Chronologically and Spatially Dynamic, Probabilistic Routing Map

  • Definition:
    • Chronologically and spatially dynamic, probabilistic map of where each known device is expected to be available and when, based on where they have been in the past. This can be matched up to where the current device is expected to be and when.
  • Uses more resources on the device.
    • Each device would need to store a separate version of this map for each device it is concerned about. That could be a lot of maps. However, in regions of the world where this technology will prove most useful, there are likely to only be a few devices that any one device is concerned about.
    • The designer of each system needs to determine how much benefit can be derived from the use of these extra resources.

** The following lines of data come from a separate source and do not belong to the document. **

-- ==== Sys2Proof/Machine/Units.lean ====
section
/-! DEFINITION. What the functional units do with one entry in the execute stage: the ALU (41_alu.md R170), the
MULDIV unit (42_muldiv.md R240), address generation (43_load_store_amo.md R260 to R264) and the load buffer (R270
to R281). -/

namespace Sys2Proof.Machine

/-! ### ALU and MULDIV -/

/-- The entry of a pool that its unit works on this tick: both operands resolved (R170, R240, R260). -/
def entryReady (t : Tag) (e : RsEntry) : Bool := e.dest == t && e.ready

/-- The ALU step on one entry (R170): result <- alu(ins, Vj, Vk), progress <- 1. `f` takes Vj, Vk and ins.pc. -/
def aluEvaluate (f : Word → Word → Word → Word) (t : Tag) (s : State) : State :=
  { s with
    rsAlu := updateFirst (fun e => entryReady t e && e.progress == 0)
      (fun e => { e with result := f e.vj e.vk e.ins.pc, progress := 1 }) s.rsAlu }

/-- Write back an rs_md entry. -/
def setMd (e : RsEntry) (s : State) : State :=
  { s with rsMd := updateFirst (fun x => x.dest == e.dest) (fun _ => e) s.rsMd }

/-- The MULDIV step on one entry (R240): one tick of progress, and at LAT the result. The progress of the tick that
raises DivFault has been counted when the fault is raised (60_exceptions.md R400; log entry 17). -/
def mdAdvance (lat : Nat) (f : Word → Word → Option Word) (op : DivOp) (t : Tag) (s : State) : State :=
  match s.rsMd.find? (fun e => entryReady t e && decide (e.progress < lat)) with
  | none => s
  | some e =>
    let e1 := { e with progress := e.progress + 1 }
    if e1.progress = lat then
      match f e.vj e.vk with
      | some v => setMd { e1 with result := v } s
      | none => raise (.divFault e.ins.pc op e.vj e.vk) (setMd e1 s)
    else setMd e1 s

/-! ### Address generation -/

/-- The rs_agu entry address generation processes this tick, if it is there (R260). -/
def aguEntry (t : Tag) (s : State) : Option RsEntry :=
  s.rsAgu.find? fun e => entryReady t e && e.progress == 0

/-- The effective address Vj + A, modulo 2^32 (R260). -/
def effectiveAddress (e : RsEntry) : Word := e.vj + e.a

/-- Take the entry out of rs_agu. -/
def dropAgu (t : Tag) (s : State) : State :=
  { s with rsAgu := s.rsAgu.eraseP fun e => entryReady t e && e.progress == 0 }

/-- rob[T].addr <- a; rob[T].addr_ready <- 1 (R262 to R264). -/
def setAddress (t : Tag) (a : Word) (s : State) : State :=
  updateRob t (fun h => { h with addr := a, addrReady := true }) s

/-- The load-buffer entry address generation makes (R261, R263). -/
def newLbEntry (e : RsEntry) (src : Word) : LbEntry where
  owner := e.dest
  ins := e.ins
  addr := effectiveAddress e
  src := src
  cleared := false
  fwd := none
  progress := 0
  result := 0

def addLb (l : LbEntry) (s : State) : State := { s with lb := insertLb l s.lb }

/-- A load (R261): a load-buffer entry; the reorder-buffer entry is not touched. -/
def aguLoad (t : Tag) (s : State) : State :=
  match aguEntry t s with
  | none => s
  | some e => dropAgu t (addLb (newLbEntry e 0) s)

/-- A store (R262): the address goes to the reorder-buffer entry. -/
def aguStore (t : Tag) (s : State) : State :=
  match aguEntry t s with
  | none => s
  | some e =>
    match robAt s t with
    | none => raise (.staleTag t) s
    | some _ => dropAgu t (setAddress t (effectiveAddress e) s)

/-- SC.W and the AMOs (R263): both, with the source value Vk in the load-buffer entry. -/
def aguAmo (t : Tag) (s : State) : State :=
  match aguEntry t s with
  | none => s
  | some e =>
    match robAt s t with
    | none => raise (.staleTag t) s
    | some _ => dropAgu t (addLb (newLbEntry e e.vk) (setAddress t (effectiveAddress e) s))

/-- LR.W (R264): the address, and the result 0 in the address-generation entry itself, which stays for harvest. -/
def aguLoadReserved (t : Tag) (s : State) : State :=
  match aguEntry t s with
  | none => s
  | some e =>
    match robAt s t with
    | none => raise (.staleTag t) s
    | some _ =>
      let s1 := setAddress t (effectiveAddress e) s
      { s1 with
        rsAgu := updateFirst (fun x => entryReady t x && x.progress == 0)
          (fun x => { x with result := 0, progress := 1 }) s1.rsAgu }

/-! ### The load buffer -/

/-- The answer of the disambiguation scan (R273, R277). -/
inductive Scan where
  | stall
  | forward (v : Word)
  | memory
  | fault (f : Fault)
deriving DecidableEq, Repr

/-- forward(l, s) for a matching entry whose value is ready (R274, R277): wl and ws are the two widths. -/
def forwardFrom (c : Config) (l : LbEntry) (wl ws : Width) (h : RobEntry) : Scan :=
  if widthBytes wl ≤ widthBytes ws then .forward (lowBytes wl h.wb)
  else match c.fwdWider with
    | .fault => .fault (.unmodelledForward l.ins.pc l.addr)
    | .raw => .forward (lowBytes wl h.wb)

/-- The scan over the older entries, youngest first (R273): it ends at the first store-class entry that has no
address yet or has this address. -/
def scanOlder (c : Config) (l : LbEntry) (wl : Width) : List RobEntry → Scan
  | [] => .memory
  | h :: rest =>
    match storeWidth h.ins.op with
    | none => scanOlder c l wl rest
    | some ws =>
      if h.addrReady = false then .stall
      else if h.addr = l.addr then
        if h.valueReady then forwardFrom c l wl ws h else .stall
      else scanOlder c l wl rest

/-- disambiguate(l) (R273). An owner that names no entry has no older entries to ask for: StaleTag (log entry 16). -/
def disambiguate (s : State) (l : LbEntry) (wl : Width) : Scan :=
  match robAt s l.owner with
  | none => .fault (.staleTag l.owner)
  | some _ => scanOlder s.cfg l wl (olderThan s l.owner)

/-- The entry once cleared: fwd holds the forwarded value or none (R275). -/
def clearedEntry (l : LbEntry) (fwd : Option Word) : LbEntry := { l with fwd := fwd, cleared := true }

/-- The part of the load-buffer step behind the scan (R270): one tick of progress, and at CACHE_LAT the value,
forwarded or read from memory (R278). The progress is counted when a read faults (log entry 17). -/
def lbProceed (wl : Width) (finish : LbEntry → Word → State → State) (l : LbEntry) (s : State) : State :=
  let l1 := { l with progress := l.progress + 1 }
  let s1 := setLb l1 s
  if l1.progress = s.cfg.cacheLat then
    match l1.fwd with
    | some v => finish l1 v s1
    | none =>
      match accessFault s.cfg l1.addr (widthBytes wl) with
      | some f => raise f s1
      | none => finish l1 (memRead s.mem l1.addr (widthBytes wl)) s1
  else s1

/-- The load-buffer step on one entry (R270). `finish` is what is done with the value. -/
def lbAdvance (wl : Width) (finish : LbEntry → Word → State → State) (t : Tag) (s : State) : State :=
  match s.lb.find? (fun l => l.owner == t && decide (l.progress < s.cfg.cacheLat)) with
  | none => s
  | some l =>
    if l.cleared then lbProceed wl finish l s
    else match disambiguate s l wl with
      | .stall => s
      | .forward v => lbProceed wl finish (clearedEntry l (some v)) s
      | .memory => lbProceed wl finish (clearedEntry l none) s
      | .fault f => raise f s

/-- A load's value (R279). -/
def finishLoad (wl : Width) (sign : Bool) (l : LbEntry) (old : Word) (s : State) : State :=
  setLb { l with result := extend wl sign old } s

/-- amo_complete(l, old) (R281): `result` is what rd receives, `new` the word to be written at commit. -/
def finishAmo (result new : Word → Word → Word) (l : LbEntry) (old : Word) (s : State) : State :=
  let s1 := setLb { l with result := result old l.src } s
  match robAt s1 l.owner with
  | none => raise (.staleTag l.owner) s1
  | some _ =>
    updateRob l.owner
      (fun h => { h with result := result old l.src, wb := new old l.src, valueReady := true }) s1

end Sys2Proof.Machine
end

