-- ==== Sys2Proof/Machine/Control.lean ====
section
/-! DEFINITION. Upper immediates, jumps and conditional branches (41_alu.md R191 to R200). -/

namespace Sys2Proof.Machine

/-- LUI (41_alu.md R191): result = Vk, the immediate. -/
def execLui (rd : Reg) (imm : Word) (s : State) : Out :=
  aluInstr (.lui rd imm) (aluForm (.const 0) (.const imm) rd) (fun _ k _ => k) s

/-- AUIPC (R192): result = Vj + Vk, the own address plus the immediate. -/
def execAuipc (rd : Reg) (imm : Word) (s : State) : Out :=
  aluInstr (.auipc rd imm) (aluForm .pc (.const imm) rd) (fun j k _ => j + k) s

/-- JAL (R193): fetch jumps at once, result = Vj + 4, the link address; it never squashes. -/
def execJal (rd : Reg) (imm : Word) (s : State) : Out :=
  life (fetchJal (.jal rd imm) imm) (issueAs (aluForm .pc (.const imm) rd)) (aluEvaluate fun j _ _ => j + 4) noLoad
    commitOther s

/-- JALR (R194): fetch stalls until Vj is known, result = ins.pc + 4. The fetch stage resumes at (Vj + Vk) & ~1
(44_branch_fetch.md R328, `resumeTarget`). -/
def execJalr (rd rs1 : Reg) (imm : Word) (s : State) : Out :=
  life (fetchJalr (.jalr rd rs1 imm)) (issueJalr (aluForm (.reg rs1) (.const imm) rd)) (aluEvaluate fun _ _ p => p + 4)
    noLoad commitOther s

/-- BEQ (41_alu.md R195): taken when Vj = Vk. -/
def execBeq (rs1 rs2 : Reg) (imm : Word) (s : State) : Out :=
  branchInstr (.beq rs1 rs2 imm) rs1 rs2 imm takenEq s

/-- BNE (41_alu.md R196): taken when Vj ≠ Vk. -/
def execBne (rs1 rs2 : Reg) (imm : Word) (s : State) : Out :=
  branchInstr (.bne rs1 rs2 imm) rs1 rs2 imm takenNe s

/-- BLT (41_alu.md R197): taken when signed(Vj) < signed(Vk). -/
def execBlt (rs1 rs2 : Reg) (imm : Word) (s : State) : Out :=
  branchInstr (.blt rs1 rs2 imm) rs1 rs2 imm takenLt s

/-- BGE (41_alu.md R198): taken when signed(Vj) ≥ signed(Vk). -/
def execBge (rs1 rs2 : Reg) (imm : Word) (s : State) : Out :=
  branchInstr (.bge rs1 rs2 imm) rs1 rs2 imm takenGe s

/-- BLTU (41_alu.md R199): taken when unsigned(Vj) < unsigned(Vk). -/
def execBltu (rs1 rs2 : Reg) (imm : Word) (s : State) : Out :=
  branchInstr (.bltu rs1 rs2 imm) rs1 rs2 imm takenLtu s

/-- BGEU (41_alu.md R200): taken when unsigned(Vj) ≥ unsigned(Vk). -/
def execBgeu (rs1 rs2 : Reg) (imm : Word) (s : State) : Out :=
  branchInstr (.bgeu rs1 rs2 imm) rs1 rs2 imm takenGeu s

end Sys2Proof.Machine
end

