-- ==== Sys2Proof/Machine/MulDiv.lean ====
section
/-! DEFINITION. The M instructions (42_muldiv.md R242 to R250). -/

namespace Sys2Proof.Machine

/-- MUL (42_muldiv.md R242): the low word of Vj × Vk. -/
def execMul (rd rs1 rs2 : Reg) (s : State) : Out :=
  mulInstr (.mul rd rs1 rs2) rd rs1 rs2 (fun j k => j * k) s

/-- MULH (42_muldiv.md R243): the high word of signed × signed. -/
def execMulh (rd rs1 rs2 : Reg) (s : State) : Out :=
  mulInstr (.mulh rd rs1 rs2) rd rs1 rs2 mulHigh s

/-- MULHSU (42_muldiv.md R244): the high word of signed × unsigned. -/
def execMulhsu (rd rs1 rs2 : Reg) (s : State) : Out :=
  mulInstr (.mulhsu rd rs1 rs2) rd rs1 rs2 mulHighSU s

/-- MULHU (42_muldiv.md R245): the high word of unsigned × unsigned. -/
def execMulhu (rd rs1 rs2 : Reg) (s : State) : Out :=
  mulInstr (.mulhu rd rs1 rs2) rd rs1 rs2 mulHighU s

/-- DIV (42_muldiv.md R246): the signed quotient, rounded toward zero; corner cases by R250. -/
def execDiv (rd rs1 rs2 : Reg) (s : State) : Out :=
  divInstr (.div rd rs1 rs2) .div rd rs1 rs2 s

/-- DIVU (42_muldiv.md R247): the unsigned quotient; corner cases by R250. -/
def execDivu (rd rs1 rs2 : Reg) (s : State) : Out :=
  divInstr (.divu rd rs1 rs2) .divu rd rs1 rs2 s

/-- REM (42_muldiv.md R248): the signed remainder, with the sign of the dividend; corner cases by R250. -/
def execRem (rd rs1 rs2 : Reg) (s : State) : Out :=
  divInstr (.rem rd rs1 rs2) .rem rd rs1 rs2 s

/-- REMU (42_muldiv.md R249): the unsigned remainder; corner cases by R250. -/
def execRemu (rd rs1 rs2 : Reg) (s : State) : Out :=
  divInstr (.remu rd rs1 rs2) .remu rd rs1 rs2 s

end Sys2Proof.Machine
end

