-- ==== Sys2Proof/Machine/Dispatch.lean ====
section
/-! DEFINITION. The dispatch from an instruction to its meaning, one arm a row of spec/opcode_table.json. -/

namespace Sys2Proof.Machine

-- What instruction i does in the stage of the tick that s.stage names.
def exec (i : Instr) (s : State) : Host.Outcome State Fault Refusal :=
  match i with
  -- Register-register operations, format R, opcode OP (41_alu.md R172 to R181).
  | .add rd rs1 rs2 => Sys2Proof.Machine.execAdd rd rs1 rs2 s
  | .sub rd rs1 rs2 => Sys2Proof.Machine.execSub rd rs1 rs2 s
  | .sll rd rs1 rs2 => Sys2Proof.Machine.execSll rd rs1 rs2 s
  | .slt rd rs1 rs2 => Sys2Proof.Machine.execSlt rd rs1 rs2 s
  | .sltu rd rs1 rs2 => Sys2Proof.Machine.execSltu rd rs1 rs2 s
  | .xor rd rs1 rs2 => Sys2Proof.Machine.execXor rd rs1 rs2 s
  | .srl rd rs1 rs2 => Sys2Proof.Machine.execSrl rd rs1 rs2 s
  | .sra rd rs1 rs2 => Sys2Proof.Machine.execSra rd rs1 rs2 s
  | .or rd rs1 rs2 => Sys2Proof.Machine.execOr rd rs1 rs2 s
  | .and rd rs1 rs2 => Sys2Proof.Machine.execAnd rd rs1 rs2 s
  -- Register-immediate operations, format I, opcode OP-IMM (R182 to R190).
  | .addi rd rs1 imm => Sys2Proof.Machine.execAddi rd rs1 imm s
  | .slti rd rs1 imm => Sys2Proof.Machine.execSlti rd rs1 imm s
  | .sltiu rd rs1 imm => Sys2Proof.Machine.execSltiu rd rs1 imm s
  | .xori rd rs1 imm => Sys2Proof.Machine.execXori rd rs1 imm s
  | .ori rd rs1 imm => Sys2Proof.Machine.execOri rd rs1 imm s
  | .andi rd rs1 imm => Sys2Proof.Machine.execAndi rd rs1 imm s
  | .slli rd rs1 shamt => Sys2Proof.Machine.execSlli rd rs1 shamt s
  | .srli rd rs1 shamt => Sys2Proof.Machine.execSrli rd rs1 shamt s
  | .srai rd rs1 shamt => Sys2Proof.Machine.execSrai rd rs1 shamt s
  -- Upper-immediate operations and jumps (R191 to R194).
  | .lui rd imm => Sys2Proof.Machine.execLui rd imm s
  | .auipc rd imm => Sys2Proof.Machine.execAuipc rd imm s
  | .jal rd imm => Sys2Proof.Machine.execJal rd imm s
  | .jalr rd rs1 imm => Sys2Proof.Machine.execJalr rd rs1 imm s
  -- Conditional branches, format B (R195 to R200).
  | .beq rs1 rs2 imm => Sys2Proof.Machine.execBeq rs1 rs2 imm s
  | .bne rs1 rs2 imm => Sys2Proof.Machine.execBne rs1 rs2 imm s
  | .blt rs1 rs2 imm => Sys2Proof.Machine.execBlt rs1 rs2 imm s
  | .bge rs1 rs2 imm => Sys2Proof.Machine.execBge rs1 rs2 imm s
  | .bltu rs1 rs2 imm => Sys2Proof.Machine.execBltu rs1 rs2 imm s
  | .bgeu rs1 rs2 imm => Sys2Proof.Machine.execBgeu rs1 rs2 imm s
  -- System instructions: ECALL runs (R201); the other seven are refused at decode (30_encoding.md R121).
  | .ecall => Sys2Proof.Machine.execEcall s
  | .ebreak => Sys2Proof.Machine.execEbreak s
  | .csrrw _ _ _ => Sys2Proof.Machine.execCsrrw s
  | .csrrs _ _ _ => Sys2Proof.Machine.execCsrrs s
  | .csrrc _ _ _ => Sys2Proof.Machine.execCsrrc s
  | .csrrwi _ _ _ => Sys2Proof.Machine.execCsrrwi s
  | .csrrsi _ _ _ => Sys2Proof.Machine.execCsrrsi s
  | .csrrci _ _ _ => Sys2Proof.Machine.execCsrrci s
  -- Fences (R230, R231).
  | .fence rd rs1 fm pred succ => Sys2Proof.Machine.execFence rd rs1 fm pred succ s
  | .fenceI rd rs1 imm => Sys2Proof.Machine.execFenceI rd rs1 imm s
  -- Multiply, divide, remainder (42_muldiv.md R242 to R249).
  | .mul rd rs1 rs2 => Sys2Proof.Machine.execMul rd rs1 rs2 s
  | .mulh rd rs1 rs2 => Sys2Proof.Machine.execMulh rd rs1 rs2 s
  | .mulhsu rd rs1 rs2 => Sys2Proof.Machine.execMulhsu rd rs1 rs2 s
  | .mulhu rd rs1 rs2 => Sys2Proof.Machine.execMulhu rd rs1 rs2 s
  | .div rd rs1 rs2 => Sys2Proof.Machine.execDiv rd rs1 rs2 s
  | .divu rd rs1 rs2 => Sys2Proof.Machine.execDivu rd rs1 rs2 s
  | .rem rd rs1 rs2 => Sys2Proof.Machine.execRem rd rs1 rs2 s
  | .remu rd rs1 rs2 => Sys2Proof.Machine.execRemu rd rs1 rs2 s
  -- Loads (43_load_store_amo.md R283 to R287).
  | .lb rd rs1 imm => Sys2Proof.Machine.execLb rd rs1 imm s
  | .lh rd rs1 imm => Sys2Proof.Machine.execLh rd rs1 imm s
  | .lw rd rs1 imm => Sys2Proof.Machine.execLw rd rs1 imm s
  | .lbu rd rs1 imm => Sys2Proof.Machine.execLbu rd rs1 imm s
  | .lhu rd rs1 imm => Sys2Proof.Machine.execLhu rd rs1 imm s
  -- Stores (R288 to R290).
  | .sb rs1 rs2 imm => Sys2Proof.Machine.execSb rs1 rs2 imm s
  | .sh rs1 rs2 imm => Sys2Proof.Machine.execSh rs1 rs2 imm s
  | .sw rs1 rs2 imm => Sys2Proof.Machine.execSw rs1 rs2 imm s
  -- Atomics (R291 to R301).
  | .lrW rd rs1 aq rl => Sys2Proof.Machine.execLrW rd rs1 aq rl s
  | .scW rd rs1 rs2 aq rl => Sys2Proof.Machine.execScW rd rs1 rs2 aq rl s
  | .amoswapW rd rs1 rs2 aq rl => Sys2Proof.Machine.execAmoswapW rd rs1 rs2 aq rl s
  | .amoaddW rd rs1 rs2 aq rl => Sys2Proof.Machine.execAmoaddW rd rs1 rs2 aq rl s
  | .amoxorW rd rs1 rs2 aq rl => Sys2Proof.Machine.execAmoxorW rd rs1 rs2 aq rl s
  | .amoandW rd rs1 rs2 aq rl => Sys2Proof.Machine.execAmoandW rd rs1 rs2 aq rl s
  | .amoorW rd rs1 rs2 aq rl => Sys2Proof.Machine.execAmoorW rd rs1 rs2 aq rl s
  | .amominW rd rs1 rs2 aq rl => Sys2Proof.Machine.execAmominW rd rs1 rs2 aq rl s
  | .amomaxW rd rs1 rs2 aq rl => Sys2Proof.Machine.execAmomaxW rd rs1 rs2 aq rl s
  | .amominuW rd rs1 rs2 aq rl => Sys2Proof.Machine.execAmominuW rd rs1 rs2 aq rl s
  | .amomaxuW rd rs1 rs2 aq rl => Sys2Proof.Machine.execAmomaxuW rd rs1 rs2 aq rl s
  -- RV32F, suppressed to the internal NOP at fetch (41_alu.md R202 to R227, R232).
  | .flw _ _ _ => Sys2Proof.Machine.execFlw s
  | .fsw _ _ _ => Sys2Proof.Machine.execFsw s
  | .fmaddS _ _ _ _ _ => Sys2Proof.Machine.execFmaddS s
  | .fmsubS _ _ _ _ _ => Sys2Proof.Machine.execFmsubS s
  | .fnmsubS _ _ _ _ _ => Sys2Proof.Machine.execFnmsubS s
  | .fnmaddS _ _ _ _ _ => Sys2Proof.Machine.execFnmaddS s
  | .faddS _ _ _ _ => Sys2Proof.Machine.execFaddS s
  | .fsubS _ _ _ _ => Sys2Proof.Machine.execFsubS s
  | .fmulS _ _ _ _ => Sys2Proof.Machine.execFmulS s
  | .fdivS _ _ _ _ => Sys2Proof.Machine.execFdivS s
  | .fsqrtS _ _ _ => Sys2Proof.Machine.execFsqrtS s
  | .fsgnjS _ _ _ => Sys2Proof.Machine.execFsgnjS s
  | .fsgnjnS _ _ _ => Sys2Proof.Machine.execFsgnjnS s
  | .fsgnjxS _ _ _ => Sys2Proof.Machine.execFsgnjxS s
  | .fminS _ _ _ => Sys2Proof.Machine.execFminS s
  | .fmaxS _ _ _ => Sys2Proof.Machine.execFmaxS s
  | .fcvtWS _ _ _ => Sys2Proof.Machine.execFcvtWS s
  | .fcvtWuS _ _ _ => Sys2Proof.Machine.execFcvtWuS s
  | .fmvXW _ _ => Sys2Proof.Machine.execFmvXW s
  | .feqS _ _ _ => Sys2Proof.Machine.execFeqS s
  | .fltS _ _ _ => Sys2Proof.Machine.execFltS s
  | .fleS _ _ _ => Sys2Proof.Machine.execFleS s
  | .fclassS _ _ => Sys2Proof.Machine.execFclassS s
  | .fcvtSW _ _ _ => Sys2Proof.Machine.execFcvtSW s
  | .fcvtSWu _ _ _ => Sys2Proof.Machine.execFcvtSWu s
  | .fmvWX _ _ => Sys2Proof.Machine.execFmvWX s

end Sys2Proof.Machine
end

    • As devices become more powerful and have more memory, this kind of technology may be possible on the smallest of cell phones.
    • Density and accuracy of the map can be scaled to match the available resources on the device.
    • It is best to start developing this technology before it is actually possible to do so that the technology will be ready when the devices are.
      • Remember, Bill Gates once said no one would ever need more than 640K of RAM.
  • Ways to represent the map in memory:
    • Representing Geographical areas
      • Vector map of outlines of coverage areas.
        • May work best to represent coverage areas for CS or ad-hoc networks rather than for separate mobile devices.
        • May require multiple, separately-outlined areas to track different availabilities for those areas
      • Grids
        • Each cell in the grid represents a geographic area.
        • Each cell contains probability data for the availability of each device within that geographic area.
        • Requires less memory and computational power than a vector map.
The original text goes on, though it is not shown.